American outlaw biker (1947–2021)

Robert Donald "Donny" Petersen (17 April 1947 – 12 December 2021) was a Canadian outlaw biker, writer, and alleged gangster. The author of 21 books, Petersen won the International Book Award in 2012, 2013 and 2014, and served as the national secretary and principal spokesman for the Hells Angels Motorcycle Club in Canada.

==Para-Dice Riders==
Petersen was born in Toronto to a middle-class family. In his late teens, he joined the Para-Dice Riders, an outlaw biker club based in Toronto. Petersen graduated from North Toronto Collegiate Institute. Petersen attended York University where he studied Urban Planning, but did not graduate.

Petersen began his career as a social worker in downtown Toronto. Accordingly, to the biography posted on his website, Petersen "then began working with drug-induced problems in the early-seventies hippie era". He was notably vague on whose "drug induced problems" he resolved or how. In 1973, Petersen opened Heavy Duty Cycles, which became one of the most successful motorcycle shops in Toronto. He also was a successful columnist on motorcycle-related topics with his writings appearing in both Canada and abroad in various magazines. Petersen rose up became the vice president of the Para-Dice Riders. Petersen's nickname as an young man was "Sleaze". One policeman stated in 2003 that Petersen was confrontational, saying: "Donny got right in the middle – he was at the forefront. He's got that streak. But these days you don't see it. It's well hidden now". Starting in 1992 and continuing right up to his death, Petersen wrote a monthly column entitled "Techline" in American Iron Magazine.

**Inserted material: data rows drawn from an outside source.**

/-- R36, R38: the order in which a tick's records are queued: at a sync tick its targets in descending order first. -/
def Tick.order (t : Tick) : List Read := (t.reads.filter (·.sync)).reverse ++ t.reads.filter (fun r => !r.sync)

/-- Do something for each succeeded read. -/
def eachSucceeded (f : State → Read → ImuData → State) (rs : List Read) (s : State) : State :=
  rs.foldl (fun s r => match r.status with
    | .succeeded d => f s r d
    | _ => s) s

/-- R180: the outcome of a target at the sync tick, none when it was not read there to an end. -/
def Tick.outcome (t : Tick) (x : Sensor) : Option ProcValue :=
  match t.reads.find? (fun r => r.sensor == x && r.sync) with
  | some ⟨_, _, _, .succeeded _⟩ => some .recorded
  | some ⟨_, _, _, .failed⟩ => some .pendingMark
  | _ => none

/-- R180: SENSOR_SYNC ends DONE at the completion of its sync tick with every target read there. -/
def State.syncDone (s : State) (t : Tick) : State :=
  match s.prr.running with
  | some ⟨_, _, .sync targets tick⟩ =>
    if tick = t.time ∧ targets.list.all (fun x => (t.outcome x).isSome) then
      s.endProc .done (.time tick :: targets.list.filterMap t.outcome)
    else s
  | _ => s

/-- Whether the read of a sensor at the tick failed. -/
def Tick.failed (t : Tick) (x : Sensor) : Bool := t.reads.any fun r => r.sensor == x && r.status == .failed

/-- R41: the law of the queue. A failed read sets the gap-pending mark when it ends (R35); a record of an earlier tick that
completes later may take that mark, so the mark is set again at the completion of the read's own tick (DEDUCED 51). -/
def State.markGaps (s : State) (t : Tick) : State :=
  let mark (x : Sensor) (i : Imu) : Imu := { i with gapPending := i.gapPending || t.failed x }
  (s.modImu .a (mark .a)).modImu .b (mark .b)

/-- R36, R37, R41, R180: the completion of a tick: its records, then its samples (R53), then the end of a SENSOR_SYNC (DESIGN
CHOICE 67: PROC_DONE is raised last). -/
def State.finishTick (s : State) (t : Tick) : State :=
  let s := s.markGaps t
  let s := eachSucceeded (fun s r d => s.makeRecord t.time r d) t.order s
  let s := eachSucceeded (fun s r d => s.handSample t.time r d) t.order s
  s.syncDone t

/-- R35: every read of the tick has ended. -/
def Tick.ended (t : Tick) : Bool := t.reads.all fun r => r.status != .inProgress

/-- R35: ticks complete in order, each when its reads have ended and every earlier tick has completed. -/
def State.completeTicks (s : State) : State :=
  (s.msu.ticks.takeWhile Tick.ended).foldl State.finishTick
    (s.modMsu fun m => { m with ticks := m.ticks.dropWhile Tick.ended })

/-- The read in progress with a sensor ends. -/
def Tick.endRead (x : Sensor) (st : ReadStatus) (t : Tick) : Tick :=
  { t with reads := t.reads.map fun r => if r.sensor = x ∧ r.status = .inProgress then { r with status := st } else r }

/-- Whether the read in progress with a sensor is a sync-tick read (R38). -/
def Msu.busySync (m : Msu) (x : Sensor) : Bool :=
  m.ticks.any fun t => t.reads.any fun r => r.sensor == x && r.status == .inProgress && r.sync

/-- R28, R31, R35, R38: a failed sample read. DEDUCED 62: the pending sync mark of a sync-tick read is set when the read fails, so
that the next record created takes it, also one of an earlier tick that completes later. -/
def State.readFails (s : State) (x : Sensor) : State :=
  let sync := s.msu.busySync x
  let s := s.modMsu fun m => { m with ticks := m.ticks.map (Tick.endRead x .failed) }
  let s := (s.modImu x fun i =>
    { i with fails := i.fails + 1, gapPending := true, syncPending := i.syncPending || sync }).bump (readFailures x)
  if 3 ≤ (s.msu.imu x).fails then s.enterFault x else s

/-- R28, R35: a succeeded sample read. -/
def State.readSucceeds (s : State) (x : Sensor) (d : ImuData) : State :=
  (s.modMsu fun m => { m with ticks := m.ticks.map (Tick.endRead x (.succeeded d)) }).modImu x
    fun i => { i with fails := 0 }

/-- SAMPLE_READ_END (R35): the read ends, and its tick may complete. -/
def execSampleReadEnd (x : Sensor) (r : ReadResult) (s : State) : Host.Outcome State Fault Refusal :=
  .next (
    if s.msu.busy x then
      match r with
      | .failed => (s.readFails x).completeTicks
      | .succeeded d => (s.readSucceeds x d).completeTicks
    else s)

/-- R29: both IMUs cease to be enabled. Reads in progress are discarded, ticks that this completes are completed, then
each IMU enters OFF (DEDUCED 11: this order). -/
def State.imusOff (s : State) : State :=
  let s := s.modMsu fun m =>
    { m with ticks := m.ticks.map fun t => (t.endRead .a .discarded).endRead .b .discarded }
  ((s.completeTicks).enterOff .a).enterOff .b

/-! ### The start-up exchange (R30, R32) -/

/-- R30: the exchange goes on after a transaction that succeeded. -/
def State.startupGoesOn (s : State) (x : Sensor) (step : StartStep) (entered : Nat) (asExpected : Bool) : State :=
  let s := s.modImu x fun i => { i with fails := 0 }
  let to_ (n : StartStep) : State := s.modImu x fun i => { i with state := .starting n entered }
  match step with
  | .reset => to_ .identity
  | .identity => if asExpected then to_ .scales else s.enterFault x
  | .scales => to_ .readBack
  | .readBack => if asExpected then s.enterRunning x else s.enterFault x

/-- IMU_STARTUP_TRANSACTION (R30). -/
def execImuStartupTransaction (x : Sensor) (r : StartupResult) (s : State) : Host.Outcome State Fault Refusal :=
  .next (
    match (s.msu.imu x).state, r with
    | .starting .., .failed =>
      let s := s.modImu x fun i => { i with fails := i.fails + 1 }
      if 3 ≤ (s.msu.imu x).fails then s.enterFault x else s
    | .starting step entered, .succeeded ok => s.startupGoesOn x step entered ok
    | _, _ => s)

/-- IMU_STARTUP_TIMEOUT (R30). -/
def execImuStartupTimeout (x : Sensor) (s : State) : Host.Outcome State Fault Refusal :=
  .next (
    match (s.msu.imu x).state with
    | .starting _ entered => if entered + Config.startupLimit ≤ s.lt then s.enterFault x else s
    | _ => s)

/-- IMU_RETRY_EXPIRY (R32). -/
def execImuRetryExpiry (x : Sensor) (s : State) : Host.Outcome State Fault Refusal :=
  .next (
    match (s.msu.imu x).state with
    | .fault retryAt => if retryAt ≤ s.lt then s.enterStarting x else s
    | _ => s)

/-! ### Rate -/

/-- R34, R179: what follows a change of effective period, whatever made it (SET_SENSOR_RATE, a shed level, the store load, RESTART):
the moment of it is no tick unless it was one of the old period (DEDUCED 47), and it re-forms a sync tick not yet reached, in the MSU and in the PRR (DESIGN CHOICE 12: also where the procedure has ended
and a target is still held). -/
def State.reformSync (s : State) (oldPeriod : Nat) : State :=
  if s.period = oldPeriod then s
  else
    let s := s.modMsu fun m => { m with barred := if s.lt % oldPeriod = 0 then m.barred else some s.lt }
    let held (x : Sensor) : Bool := (s.msu.imu x).syncAt.isSome
    let s := s.modPrr fun q =>
      match q.running with
      | some ⟨n, at_, .sync t tick⟩ =>
        if t.list.any held then { q with running := some ⟨n, at_, .sync t (ceilTo s.period tick)⟩ } else q
      | _ => q
    (s.modImu .a fun i => { i with syncAt := i.syncAt.map (ceilTo s.period) }).modImu .b
      fun i => { i with syncAt := i.syncAt.map (ceilTo s.period) }

/-- R48: SET_SENSOR_RATE. -/
def setRate (payload : List Byte) (s : State) : Answer :=
  match parseRate payload with
  | none => .plain s .badArgument
  | some r => .ok ((s.modMsu fun m => { m with requestedRate := r }).reformSync s.period) []

/-- SET_SENSOR_RATE (R48). -/
def execSetSensorRate (p : Port) (tag : Byte) (payload : List Byte) (s : State) :
    Host.Outcome State Fault Refusal :=
  .next (s.request .setSensorRate p tag payload (setRate payload))

/-! ### The wear sensor (R42 to R47) -/

/-- R45: the wear state changes; both counts are set to zero (R43). -/
def State.changeWear (s : State) (w : Wear) : State :=
  (((s.modMsu fun m => { m with wear := w, wornCount := 0, removedCount := 0 }).bump .wearChanges).raise
    .wearChange).judgeDark

/-- R44: the local time at which the away timer expires, if it runs. -/
def Msu.awayAt (m : Msu) : Option Nat :=
  match m.wear with
  | .removed since => some (since + m.awayTime * 1000000)
  | _ => none

/-- R44: the away timer expires. -/
def State.awayExpires (s : State) : State := if s.expired s.msu.awayAt then s.changeWear .away else s

/-- AWAY_TIMER_EXPIRY (R44). -/
def execAwayTimerExpiry (s : State) : Host.Outcome State Fault Refusal := .next s.awayExpires

/-- R42, R47: the counts after a reading, classed by the thresholds in force when its read was started. -/
def Msu.classify (m : Msu) (reading : Nat) : Msu :=
  if m.readWorn ≤ reading then { m with wornCount := min 10 (m.wornCount + 1), removedCount := 0 }
  else if reading < m.readRemoved then { m with wornCount := 0, removedCount := min 10 (m.removedCount + 1) }
  else { m with wornCount := 0, removedCount := 0 }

Petersen had no criminal record and in 1996 sued the Ontario Provincial Police (OPP) for their roadside stop policy for outlaw bikers, claiming that this was harassment. In the spring of 1997, he went to Havana as a guest of the Canadian embassy to work as a guest lecturer at the Havana Harley Riders Club. In September 1997, Petersen – who favored having the Para-Dice Riders join the Hells Angels – welcomed the Hells Angels national president Walter Stadnick to Toronto. In the fall of 1997, Petersen became the first outlaw biker to address the prestigious Empire Club of Toronto, which the journalist Jerry Langton noted was "...an honor normally reserved for heads of state and titans of industry". Previous speakers at the Empire Club included former U.S. president Ronald Reagan, the evangelist Billy Graham and the 14th Dalai Lama. Petersen was a successful and wealthy businessman whose many friends in Toronto's corporate elite included Gareth Seltzer, a well known Bay Street investor. Seltzer was also the president of the Empire Club at the time. Seltzer invited Petersen to speak at the Empire Club on the subject of being both a successful businessman and outlaw biker. Petersen's speech to a well-heeled crowd, which included some of the most wealthiest and powerful people in Toronto, was well received. Petersen's speech at the Empire Club represented a trend of the outlaw biker sub-culture becoming part of the mainstream of Canadian life. Sitting alongside Petersen at his table at the Empire Club were Charles Dubin, the former chief justice of the Ontario Court of Appeal, and Alan Borovoy, the president of the Canadian Civil Liberties Association.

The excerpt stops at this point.